- Exercise details -
Word for word, set down every line of the entries below from the line with "p with sched.huntPtr" to the line with "receiver free at", including both, and no other line.
━━━━━━━━━━━━━━━━━━━━━━━━━━━━━━
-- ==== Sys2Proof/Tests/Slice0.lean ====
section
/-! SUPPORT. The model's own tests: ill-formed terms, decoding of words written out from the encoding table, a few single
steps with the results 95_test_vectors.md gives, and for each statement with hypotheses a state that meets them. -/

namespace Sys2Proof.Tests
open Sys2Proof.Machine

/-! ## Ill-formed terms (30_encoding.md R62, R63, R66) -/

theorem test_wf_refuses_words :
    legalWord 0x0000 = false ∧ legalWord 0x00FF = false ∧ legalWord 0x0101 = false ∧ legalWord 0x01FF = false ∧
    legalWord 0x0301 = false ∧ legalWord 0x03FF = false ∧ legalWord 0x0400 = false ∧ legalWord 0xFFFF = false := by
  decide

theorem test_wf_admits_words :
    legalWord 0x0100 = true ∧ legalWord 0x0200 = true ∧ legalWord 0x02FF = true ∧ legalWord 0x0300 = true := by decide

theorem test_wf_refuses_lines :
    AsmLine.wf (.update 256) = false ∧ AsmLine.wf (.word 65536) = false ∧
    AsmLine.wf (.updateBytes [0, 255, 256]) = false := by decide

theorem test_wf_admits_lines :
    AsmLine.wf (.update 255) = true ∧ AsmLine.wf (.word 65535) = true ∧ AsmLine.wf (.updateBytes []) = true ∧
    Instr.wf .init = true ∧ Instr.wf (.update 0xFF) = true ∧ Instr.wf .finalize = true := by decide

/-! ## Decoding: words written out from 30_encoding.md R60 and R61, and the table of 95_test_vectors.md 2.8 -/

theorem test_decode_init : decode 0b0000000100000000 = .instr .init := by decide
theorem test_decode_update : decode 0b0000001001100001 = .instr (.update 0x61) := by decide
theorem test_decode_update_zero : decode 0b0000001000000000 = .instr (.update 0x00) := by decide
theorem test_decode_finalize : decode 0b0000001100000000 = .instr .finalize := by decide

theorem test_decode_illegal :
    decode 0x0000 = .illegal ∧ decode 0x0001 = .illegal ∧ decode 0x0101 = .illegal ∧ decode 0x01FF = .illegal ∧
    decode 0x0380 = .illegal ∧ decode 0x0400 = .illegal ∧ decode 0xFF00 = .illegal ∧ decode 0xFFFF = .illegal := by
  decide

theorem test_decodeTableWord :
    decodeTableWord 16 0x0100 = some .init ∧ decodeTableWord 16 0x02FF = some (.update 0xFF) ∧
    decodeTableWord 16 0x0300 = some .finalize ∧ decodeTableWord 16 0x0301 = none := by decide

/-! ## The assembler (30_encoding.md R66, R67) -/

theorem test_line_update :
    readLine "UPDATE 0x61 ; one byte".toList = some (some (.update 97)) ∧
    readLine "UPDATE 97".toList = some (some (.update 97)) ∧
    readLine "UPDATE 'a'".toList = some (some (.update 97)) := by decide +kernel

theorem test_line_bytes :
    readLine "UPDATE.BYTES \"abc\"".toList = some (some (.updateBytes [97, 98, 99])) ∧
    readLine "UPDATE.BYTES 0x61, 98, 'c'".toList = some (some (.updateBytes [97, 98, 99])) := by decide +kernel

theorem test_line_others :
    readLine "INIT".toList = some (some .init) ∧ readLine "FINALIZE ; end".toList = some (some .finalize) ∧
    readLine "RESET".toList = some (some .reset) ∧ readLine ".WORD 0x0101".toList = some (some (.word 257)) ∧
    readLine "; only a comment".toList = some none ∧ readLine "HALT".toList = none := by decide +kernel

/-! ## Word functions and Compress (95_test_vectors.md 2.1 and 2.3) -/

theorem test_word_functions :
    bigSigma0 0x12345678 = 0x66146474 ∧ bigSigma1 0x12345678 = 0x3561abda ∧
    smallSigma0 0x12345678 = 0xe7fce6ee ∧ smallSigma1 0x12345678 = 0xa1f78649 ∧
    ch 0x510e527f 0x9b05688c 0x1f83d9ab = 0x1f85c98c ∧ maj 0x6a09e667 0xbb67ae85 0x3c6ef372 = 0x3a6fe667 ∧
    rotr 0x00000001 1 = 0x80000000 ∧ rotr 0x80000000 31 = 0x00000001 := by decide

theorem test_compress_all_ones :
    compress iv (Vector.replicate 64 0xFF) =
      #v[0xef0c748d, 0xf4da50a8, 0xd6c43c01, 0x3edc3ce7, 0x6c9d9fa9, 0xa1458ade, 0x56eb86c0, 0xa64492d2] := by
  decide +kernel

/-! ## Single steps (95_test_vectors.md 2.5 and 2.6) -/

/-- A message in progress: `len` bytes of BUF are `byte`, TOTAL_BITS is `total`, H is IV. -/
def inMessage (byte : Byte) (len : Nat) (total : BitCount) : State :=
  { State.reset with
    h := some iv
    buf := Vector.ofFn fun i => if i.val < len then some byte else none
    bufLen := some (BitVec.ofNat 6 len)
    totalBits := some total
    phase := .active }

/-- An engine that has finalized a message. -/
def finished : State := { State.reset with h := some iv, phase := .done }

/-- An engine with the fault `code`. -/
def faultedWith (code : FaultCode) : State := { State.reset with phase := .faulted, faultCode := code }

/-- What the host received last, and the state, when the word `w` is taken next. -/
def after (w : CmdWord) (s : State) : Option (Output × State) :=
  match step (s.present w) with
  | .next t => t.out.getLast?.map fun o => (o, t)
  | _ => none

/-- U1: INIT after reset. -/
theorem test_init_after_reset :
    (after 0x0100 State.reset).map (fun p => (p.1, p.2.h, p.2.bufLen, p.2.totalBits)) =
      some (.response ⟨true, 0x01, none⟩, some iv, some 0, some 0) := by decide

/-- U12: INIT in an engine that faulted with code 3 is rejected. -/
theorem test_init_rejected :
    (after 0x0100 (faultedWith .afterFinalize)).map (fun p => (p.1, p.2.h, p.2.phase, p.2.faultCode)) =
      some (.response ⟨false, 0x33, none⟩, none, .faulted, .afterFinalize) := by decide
━━━━━━━━━━━━━━━━━━━━━━━━━━━━━━
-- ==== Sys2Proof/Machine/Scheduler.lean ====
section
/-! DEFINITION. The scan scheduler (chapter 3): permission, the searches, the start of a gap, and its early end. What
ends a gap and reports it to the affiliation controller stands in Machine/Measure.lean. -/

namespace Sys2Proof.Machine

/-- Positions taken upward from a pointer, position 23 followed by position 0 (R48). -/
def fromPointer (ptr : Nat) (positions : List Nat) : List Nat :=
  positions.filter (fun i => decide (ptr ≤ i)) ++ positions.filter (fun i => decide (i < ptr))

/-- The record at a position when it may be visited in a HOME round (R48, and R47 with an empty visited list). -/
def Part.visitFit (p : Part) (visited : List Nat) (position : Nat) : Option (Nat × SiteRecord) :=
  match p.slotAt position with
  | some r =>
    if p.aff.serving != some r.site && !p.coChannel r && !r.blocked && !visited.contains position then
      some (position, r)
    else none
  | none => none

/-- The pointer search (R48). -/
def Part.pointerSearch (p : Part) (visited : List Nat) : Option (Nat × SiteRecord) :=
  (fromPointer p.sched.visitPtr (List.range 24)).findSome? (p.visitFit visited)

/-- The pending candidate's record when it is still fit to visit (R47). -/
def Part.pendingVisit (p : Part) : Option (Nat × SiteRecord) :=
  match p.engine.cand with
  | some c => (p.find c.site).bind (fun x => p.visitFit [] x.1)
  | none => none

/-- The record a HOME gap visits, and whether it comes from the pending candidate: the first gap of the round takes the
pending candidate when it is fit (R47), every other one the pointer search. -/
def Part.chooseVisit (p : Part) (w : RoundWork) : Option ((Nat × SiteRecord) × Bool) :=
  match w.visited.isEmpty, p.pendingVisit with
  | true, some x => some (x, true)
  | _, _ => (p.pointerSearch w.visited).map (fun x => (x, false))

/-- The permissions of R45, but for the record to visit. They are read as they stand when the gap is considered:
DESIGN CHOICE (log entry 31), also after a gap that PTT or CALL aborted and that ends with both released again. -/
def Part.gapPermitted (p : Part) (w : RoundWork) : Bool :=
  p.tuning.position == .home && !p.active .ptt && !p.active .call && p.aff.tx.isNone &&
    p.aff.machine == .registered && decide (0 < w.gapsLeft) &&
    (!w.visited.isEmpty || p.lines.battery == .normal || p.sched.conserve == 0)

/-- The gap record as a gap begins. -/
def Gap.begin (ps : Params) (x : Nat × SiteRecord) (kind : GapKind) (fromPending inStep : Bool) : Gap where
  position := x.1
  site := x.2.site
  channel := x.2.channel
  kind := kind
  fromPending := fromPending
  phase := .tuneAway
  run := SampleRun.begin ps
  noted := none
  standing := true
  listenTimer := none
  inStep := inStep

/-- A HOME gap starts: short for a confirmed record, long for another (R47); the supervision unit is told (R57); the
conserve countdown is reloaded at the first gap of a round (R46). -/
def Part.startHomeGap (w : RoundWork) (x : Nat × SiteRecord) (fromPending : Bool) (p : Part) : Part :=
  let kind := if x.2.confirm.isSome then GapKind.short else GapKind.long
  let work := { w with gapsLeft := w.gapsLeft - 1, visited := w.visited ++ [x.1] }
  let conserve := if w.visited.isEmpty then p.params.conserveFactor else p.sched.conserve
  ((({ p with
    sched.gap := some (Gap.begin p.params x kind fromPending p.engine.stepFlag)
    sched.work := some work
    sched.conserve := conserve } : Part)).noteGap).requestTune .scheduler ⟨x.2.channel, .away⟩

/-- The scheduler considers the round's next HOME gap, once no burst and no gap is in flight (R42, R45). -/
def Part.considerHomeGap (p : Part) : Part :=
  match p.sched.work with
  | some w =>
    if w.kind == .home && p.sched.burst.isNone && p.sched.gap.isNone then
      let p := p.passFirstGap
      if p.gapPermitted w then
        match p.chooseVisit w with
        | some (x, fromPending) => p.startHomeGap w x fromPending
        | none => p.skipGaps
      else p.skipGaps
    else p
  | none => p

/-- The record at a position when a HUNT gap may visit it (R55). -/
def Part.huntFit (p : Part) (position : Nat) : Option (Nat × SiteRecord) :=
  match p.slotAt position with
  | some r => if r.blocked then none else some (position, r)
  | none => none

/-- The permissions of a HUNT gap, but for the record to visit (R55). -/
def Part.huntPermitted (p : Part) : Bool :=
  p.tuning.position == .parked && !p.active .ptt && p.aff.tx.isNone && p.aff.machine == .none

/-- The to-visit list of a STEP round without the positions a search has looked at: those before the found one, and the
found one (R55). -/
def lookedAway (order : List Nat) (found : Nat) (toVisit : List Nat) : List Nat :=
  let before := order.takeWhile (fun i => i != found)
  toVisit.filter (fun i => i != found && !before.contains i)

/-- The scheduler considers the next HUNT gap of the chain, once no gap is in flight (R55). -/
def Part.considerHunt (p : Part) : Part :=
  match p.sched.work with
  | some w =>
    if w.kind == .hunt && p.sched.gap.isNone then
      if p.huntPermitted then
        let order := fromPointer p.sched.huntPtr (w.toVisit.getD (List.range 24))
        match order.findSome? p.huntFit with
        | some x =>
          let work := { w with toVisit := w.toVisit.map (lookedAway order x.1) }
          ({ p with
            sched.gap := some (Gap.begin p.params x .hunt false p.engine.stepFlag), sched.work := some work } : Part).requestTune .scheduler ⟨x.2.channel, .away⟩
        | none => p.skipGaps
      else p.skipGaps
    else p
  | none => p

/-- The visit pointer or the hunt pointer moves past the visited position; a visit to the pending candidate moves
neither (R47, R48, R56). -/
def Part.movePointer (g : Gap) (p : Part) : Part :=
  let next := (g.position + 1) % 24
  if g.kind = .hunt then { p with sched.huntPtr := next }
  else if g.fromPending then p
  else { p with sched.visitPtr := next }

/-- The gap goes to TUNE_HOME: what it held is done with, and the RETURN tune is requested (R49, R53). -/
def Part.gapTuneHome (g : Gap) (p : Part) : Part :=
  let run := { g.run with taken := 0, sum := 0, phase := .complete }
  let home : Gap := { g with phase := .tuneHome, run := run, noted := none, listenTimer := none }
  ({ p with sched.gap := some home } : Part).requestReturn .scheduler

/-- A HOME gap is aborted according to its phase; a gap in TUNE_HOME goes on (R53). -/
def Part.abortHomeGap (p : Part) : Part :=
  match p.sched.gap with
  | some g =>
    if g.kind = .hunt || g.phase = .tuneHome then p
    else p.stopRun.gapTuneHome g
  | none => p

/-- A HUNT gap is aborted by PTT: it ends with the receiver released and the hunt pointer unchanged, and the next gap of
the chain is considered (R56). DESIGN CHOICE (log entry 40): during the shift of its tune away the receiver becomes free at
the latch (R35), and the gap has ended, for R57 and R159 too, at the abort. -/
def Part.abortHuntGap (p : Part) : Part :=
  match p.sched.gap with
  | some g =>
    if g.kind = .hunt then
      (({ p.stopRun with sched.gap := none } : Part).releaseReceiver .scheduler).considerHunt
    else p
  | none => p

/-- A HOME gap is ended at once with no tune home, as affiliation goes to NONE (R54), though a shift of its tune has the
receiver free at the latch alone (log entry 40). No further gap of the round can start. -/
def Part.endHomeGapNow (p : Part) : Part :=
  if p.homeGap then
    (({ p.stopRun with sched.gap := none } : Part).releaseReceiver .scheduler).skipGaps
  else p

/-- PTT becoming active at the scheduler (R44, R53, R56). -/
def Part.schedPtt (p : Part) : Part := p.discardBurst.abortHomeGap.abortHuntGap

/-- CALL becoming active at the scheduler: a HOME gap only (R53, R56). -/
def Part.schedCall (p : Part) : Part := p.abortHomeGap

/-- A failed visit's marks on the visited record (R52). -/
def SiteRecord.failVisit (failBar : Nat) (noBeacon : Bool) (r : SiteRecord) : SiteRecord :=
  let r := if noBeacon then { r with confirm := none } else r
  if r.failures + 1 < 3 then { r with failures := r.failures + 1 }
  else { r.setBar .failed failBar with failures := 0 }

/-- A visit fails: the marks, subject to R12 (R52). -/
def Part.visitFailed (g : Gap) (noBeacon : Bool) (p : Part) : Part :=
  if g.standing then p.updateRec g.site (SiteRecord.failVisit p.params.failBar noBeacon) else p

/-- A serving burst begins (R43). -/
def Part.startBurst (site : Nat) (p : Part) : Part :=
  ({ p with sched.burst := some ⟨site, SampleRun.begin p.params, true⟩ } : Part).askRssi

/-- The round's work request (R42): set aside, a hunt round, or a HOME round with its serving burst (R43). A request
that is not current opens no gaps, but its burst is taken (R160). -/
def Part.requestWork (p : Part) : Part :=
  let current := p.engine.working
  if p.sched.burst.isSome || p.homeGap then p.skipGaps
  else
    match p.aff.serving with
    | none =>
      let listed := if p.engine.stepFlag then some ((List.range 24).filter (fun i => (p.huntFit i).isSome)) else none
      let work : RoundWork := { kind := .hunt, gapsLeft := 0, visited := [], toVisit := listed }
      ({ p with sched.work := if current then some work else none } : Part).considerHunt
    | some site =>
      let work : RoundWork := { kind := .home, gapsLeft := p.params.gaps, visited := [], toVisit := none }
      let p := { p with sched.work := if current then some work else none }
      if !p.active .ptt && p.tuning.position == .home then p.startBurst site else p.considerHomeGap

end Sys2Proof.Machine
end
━━━━━━━━━━━━━━━━━━━━━━━━━━━━━━
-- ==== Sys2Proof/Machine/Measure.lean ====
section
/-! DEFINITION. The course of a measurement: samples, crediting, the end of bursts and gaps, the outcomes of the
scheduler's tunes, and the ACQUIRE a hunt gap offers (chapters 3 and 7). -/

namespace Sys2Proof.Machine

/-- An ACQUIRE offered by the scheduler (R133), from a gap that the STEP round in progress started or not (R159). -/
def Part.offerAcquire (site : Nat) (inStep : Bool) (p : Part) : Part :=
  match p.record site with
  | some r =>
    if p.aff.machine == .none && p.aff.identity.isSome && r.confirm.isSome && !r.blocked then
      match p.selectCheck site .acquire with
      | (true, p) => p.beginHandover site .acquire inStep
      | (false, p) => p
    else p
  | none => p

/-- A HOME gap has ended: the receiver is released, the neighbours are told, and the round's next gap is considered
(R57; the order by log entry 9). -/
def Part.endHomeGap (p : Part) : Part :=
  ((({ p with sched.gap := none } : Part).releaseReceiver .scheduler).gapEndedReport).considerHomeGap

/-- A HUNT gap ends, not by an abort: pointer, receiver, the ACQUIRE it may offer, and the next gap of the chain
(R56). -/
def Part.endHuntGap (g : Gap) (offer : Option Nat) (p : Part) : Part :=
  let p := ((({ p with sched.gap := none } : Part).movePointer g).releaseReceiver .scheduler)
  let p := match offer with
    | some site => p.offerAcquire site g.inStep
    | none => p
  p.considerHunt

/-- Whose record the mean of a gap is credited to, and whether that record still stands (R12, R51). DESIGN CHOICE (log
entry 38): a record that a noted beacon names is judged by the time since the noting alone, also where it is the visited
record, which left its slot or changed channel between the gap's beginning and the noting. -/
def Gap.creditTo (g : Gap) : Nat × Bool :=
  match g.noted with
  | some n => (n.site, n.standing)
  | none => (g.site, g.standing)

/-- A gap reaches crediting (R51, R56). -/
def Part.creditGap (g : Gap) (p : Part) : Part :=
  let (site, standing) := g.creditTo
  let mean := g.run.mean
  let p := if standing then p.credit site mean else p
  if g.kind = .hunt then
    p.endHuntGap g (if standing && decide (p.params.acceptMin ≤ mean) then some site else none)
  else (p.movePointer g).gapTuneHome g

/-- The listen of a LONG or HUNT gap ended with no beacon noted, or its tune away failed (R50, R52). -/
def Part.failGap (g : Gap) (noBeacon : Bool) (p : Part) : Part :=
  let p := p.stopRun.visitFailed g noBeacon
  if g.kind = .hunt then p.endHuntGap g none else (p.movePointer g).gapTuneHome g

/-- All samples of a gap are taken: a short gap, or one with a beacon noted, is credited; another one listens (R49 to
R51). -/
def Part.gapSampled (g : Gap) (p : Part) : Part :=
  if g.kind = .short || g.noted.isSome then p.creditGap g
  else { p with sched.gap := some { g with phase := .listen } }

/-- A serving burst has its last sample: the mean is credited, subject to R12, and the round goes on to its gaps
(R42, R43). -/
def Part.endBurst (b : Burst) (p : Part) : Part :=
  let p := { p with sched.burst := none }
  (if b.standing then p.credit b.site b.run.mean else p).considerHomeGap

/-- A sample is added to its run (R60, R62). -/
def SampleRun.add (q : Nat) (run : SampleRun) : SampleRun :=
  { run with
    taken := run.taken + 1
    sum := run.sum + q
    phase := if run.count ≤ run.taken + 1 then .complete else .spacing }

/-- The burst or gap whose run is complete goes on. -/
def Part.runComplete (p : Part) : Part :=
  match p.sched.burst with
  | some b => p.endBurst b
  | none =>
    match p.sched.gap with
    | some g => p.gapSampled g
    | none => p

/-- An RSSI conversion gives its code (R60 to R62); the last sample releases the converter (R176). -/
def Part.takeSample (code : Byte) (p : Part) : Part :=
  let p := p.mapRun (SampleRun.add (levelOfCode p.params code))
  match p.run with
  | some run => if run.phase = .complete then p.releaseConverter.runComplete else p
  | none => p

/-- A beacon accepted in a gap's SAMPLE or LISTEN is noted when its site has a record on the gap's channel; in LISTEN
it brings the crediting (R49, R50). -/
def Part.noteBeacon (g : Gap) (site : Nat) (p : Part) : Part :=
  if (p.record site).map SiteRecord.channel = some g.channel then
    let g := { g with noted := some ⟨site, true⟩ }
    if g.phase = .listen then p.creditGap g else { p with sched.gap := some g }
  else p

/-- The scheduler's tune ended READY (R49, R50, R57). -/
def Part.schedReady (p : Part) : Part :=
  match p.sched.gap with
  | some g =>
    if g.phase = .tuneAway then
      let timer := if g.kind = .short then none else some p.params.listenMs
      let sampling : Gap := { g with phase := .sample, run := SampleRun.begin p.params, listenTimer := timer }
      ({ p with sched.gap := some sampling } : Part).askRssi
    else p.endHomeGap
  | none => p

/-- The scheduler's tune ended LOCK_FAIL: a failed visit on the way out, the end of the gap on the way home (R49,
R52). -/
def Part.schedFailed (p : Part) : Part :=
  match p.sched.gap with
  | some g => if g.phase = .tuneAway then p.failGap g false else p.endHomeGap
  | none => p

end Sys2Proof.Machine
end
━━━━━━━━━━━━━━━━━━━━━━━━━━━━━━
- Answer to this problem -
  if g.kind = .hunt then { p with sched.huntPtr := next }
  else if g.fromPending then p
  else { p with sched.visitPtr := next }

/-- The gap goes to TUNE_HOME: what it held is done with, and the RETURN tune is requested (R49, R53). -/
def Part.gapTuneHome (g : Gap) (p : Part) : Part :=
  let run := { g.run with taken := 0, sum := 0, phase := .complete }
  let home : Gap := { g with phase := .tuneHome, run := run, noted := none, listenTimer := none }
  ({ p with sched.gap := some home } : Part).requestReturn .scheduler

/-- A HOME gap is aborted according to its phase; a gap in TUNE_HOME goes on (R53). -/
def Part.abortHomeGap (p : Part) : Part :=
  match p.sched.gap with
  | some g =>
    if g.kind = .hunt || g.phase = .tuneHome then p
    else p.stopRun.gapTuneHome g
  | none => p

/-- A HUNT gap is aborted by PTT: it ends with the receiver released and the hunt pointer unchanged, and the next gap of
the chain is considered (R56). DESIGN CHOICE (log entry 40): during the shift of its tune away the receiver becomes free at
the latch (R35), and the gap has ended, for R57 and R159 too, at the abort. -/
def Part.abortHuntGap (p : Part) : Part :=
  match p.sched.gap with
  | some g =>
    if g.kind = .hunt then
      (({ p.stopRun with sched.gap := none } : Part).releaseReceiver .scheduler).considerHunt
    else p
  | none => p

/-- A HOME gap is ended at once with no tune home, as affiliation goes to NONE (R54), though a shift of its tune has the
receiver free at the latch alone (log entry 40). No further gap of the round can start. -/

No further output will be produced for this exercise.